_Action item:_ Reproduce, word for word, every line starting at the line that contains "s.free := rfl" and ending with the final line of the entries.

——————————

-- ==== Sys2Proof/Laws/State.lean ====
section
/-! SUPPORT. For each named update of State: what it reads afterwards, and that it leaves every other field. -/

namespace Sys2Proof.Machine

@[simp] theorem State.rxAt_rxMod_self (s : State) (i : Nat) (f) : (s.rxMod i f).rxAt i = f (s.rxAt i) := Tab.get_upd_self _ _ _ _
@[simp] theorem State.rxAt_rxMod_ne (s : State) {i j : Nat} (f) (h : j ≠ i) : (s.rxMod i f).rxAt j = s.rxAt j := Tab.get_upd_ne _ _ _ h
@[simp] theorem State.rxMod_sys (s : State) (i : Nat) (f) : (s.rxMod i f).sys = s.sys := rfl
@[simp] theorem State.rxMod_spi (s : State) (i : Nat) (f) : (s.rxMod i f).spi = s.spi := rfl
@[simp] theorem State.rxMod_irq (s : State) (i : Nat) (f) : (s.rxMod i f).irq = s.irq := rfl
@[simp] theorem State.rxMod_mbx (s : State) (i : Nat) (f) : (s.rxMod i f).mbx = s.mbx := rfl
@[simp] theorem State.rxMod_qry (s : State) (i : Nat) (f) : (s.rxMod i f).qry = s.qry := rfl
@[simp] theorem State.rxMod_pwr (s : State) (i : Nat) (f) : (s.rxMod i f).pwr = s.pwr := rfl
@[simp] theorem State.rxMod_skew (s : State) (i : Nat) (f) : (s.rxMod i f).skew = s.skew := rfl
@[simp] theorem State.rxMod_sram (s : State) (i : Nat) (f) : (s.rxMod i f).sram = s.sram := rfl
@[simp] theorem State.rxMod_sramBad (s : State) (i : Nat) (f) : (s.rxMod i f).sramBad = s.sramBad := rfl
@[simp] theorem State.rxMod_sramSoft (s : State) (i : Nat) (f) : (s.rxMod i f).sramSoft = s.sramSoft := rfl
@[simp] theorem State.rxMod_bank (s : State) (i : Nat) (f) : (s.rxMod i f).bank = s.bank := rfl
@[simp] theorem State.rxMod_calMem (s : State) (i : Nat) (f) : (s.rxMod i f).calMem = s.calMem := rfl
@[simp] theorem State.rxMod_cliMem (s : State) (i : Nat) (f) : (s.rxMod i f).cliMem = s.cliMem := rfl
@[simp] theorem State.rxMod_loopRej (s : State) (i : Nat) (f) : (s.rxMod i f).loopRej = s.loopRej := rfl
@[simp] theorem State.rxMod_loopSyn (s : State) (i : Nat) (f) : (s.rxMod i f).loopSyn = s.loopSyn := rfl
@[simp] theorem State.rxMod_tx (s : State) (i : Nat) (f) : (s.rxMod i f).tx = s.tx := rfl
@[simp] theorem State.rxMod_stretch (s : State) (i : Nat) (f) : (s.rxMod i f).stretch = s.stretch := rfl
@[simp] theorem State.rxMod_framer (s : State) (i : Nat) (f) : (s.rxMod i f).framer = s.framer := rfl
@[simp] theorem State.rxMod_mask (s : State) (i : Nat) (f) : (s.rxMod i f).mask = s.mask := rfl
@[simp] theorem State.rxMod_face (s : State) (i : Nat) (f) : (s.rxMod i f).face = s.face := rfl
@[simp] theorem State.rxMod_rxSlot (s : State) (i : Nat) (f) : (s.rxMod i f).rxSlot = s.rxSlot := rfl
@[simp] theorem State.rxMod_txSlot (s : State) (i : Nat) (f) : (s.rxMod i f).txSlot = s.txSlot := rfl
@[simp] theorem State.rxMod_client (s : State) (i : Nat) (f) : (s.rxMod i f).client = s.client := rfl
@[simp] theorem State.rxMod_streams (s : State) (i : Nat) (f) : (s.rxMod i f).streams = s.streams := rfl
@[simp] theorem State.rxMod_etype (s : State) (i : Nat) (f) : (s.rxMod i f).etype = s.etype := rfl
@[simp] theorem State.rxMod_port (s : State) (i : Nat) (f) : (s.rxMod i f).port = s.port := rfl
@[simp] theorem State.rxMod_hlane (s : State) (i : Nat) (f) : (s.rxMod i f).hlane = s.hlane := rfl
@[simp] theorem State.rxMod_nodeAddr (s : State) (i : Nat) (f) : (s.rxMod i f).nodeAddr = s.nodeAddr := rfl
@[simp] theorem State.rxMod_netId (s : State) (i : Nat) (f) : (s.rxMod i f).netId = s.netId := rfl
@[simp] theorem State.rxMod_icing (s : State) (i : Nat) (f) : (s.rxMod i f).icing = s.icing := rfl
@[simp] theorem State.rxMod_loop (s : State) (i : Nat) (f) : (s.rxMod i f).loop = s.loop := rfl
@[simp] theorem State.rxMod_core (s : State) (i : Nat) (f) : (s.rxMod i f).core = s.core := rfl
@[simp] theorem State.rxMod_bias (s : State) (i : Nat) (f) : (s.rxMod i f).bias = s.bias := rfl
@[simp] theorem State.rxMod_biasLow (s : State) (i : Nat) (f) : (s.rxMod i f).biasLow = s.biasLow := rfl
@[simp] theorem State.rxMod_madc (s : State) (i : Nat) (f) : (s.rxMod i f).madc = s.madc := rfl
@[simp] theorem State.rxMod_mon (s : State) (i : Nat) (f) : (s.rxMod i f).mon = s.mon := rfl
@[simp] theorem State.rxMod_cal (s : State) (i : Nat) (f) : (s.rxMod i f).cal = s.cal := rfl
@[simp] theorem State.rxMod_dma (s : State) (i : Nat) (f) : (s.rxMod i f).dma = s.dma := rfl
@[simp] theorem State.rxMod_tierp (s : State) (i : Nat) (f) : (s.rxMod i f).tierp = s.tierp := rfl
@[simp] theorem State.rxMod_resp (s : State) (i : Nat) (f) : (s.rxMod i f).resp = s.resp := rfl
@[simp] theorem State.rxMod_free (s : State) (i : Nat) (f) : (s.rxMod i f).free = s.free := rfl
@[simp] theorem State.rxMod_pending (s : State) (i : Nat) (f) : (s.rxMod i f).pending = s.pending := rfl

——————————

_Solution to the problem:_
@[simp] theorem State.rxMod_free (s : State) (i : Nat) (f) : (s.rxMod i f).free = s.free := rfl
@[simp] theorem State.rxMod_pending (s : State) (i : Nat) (f) : (s.rxMod i f).pending = s.pending := rfl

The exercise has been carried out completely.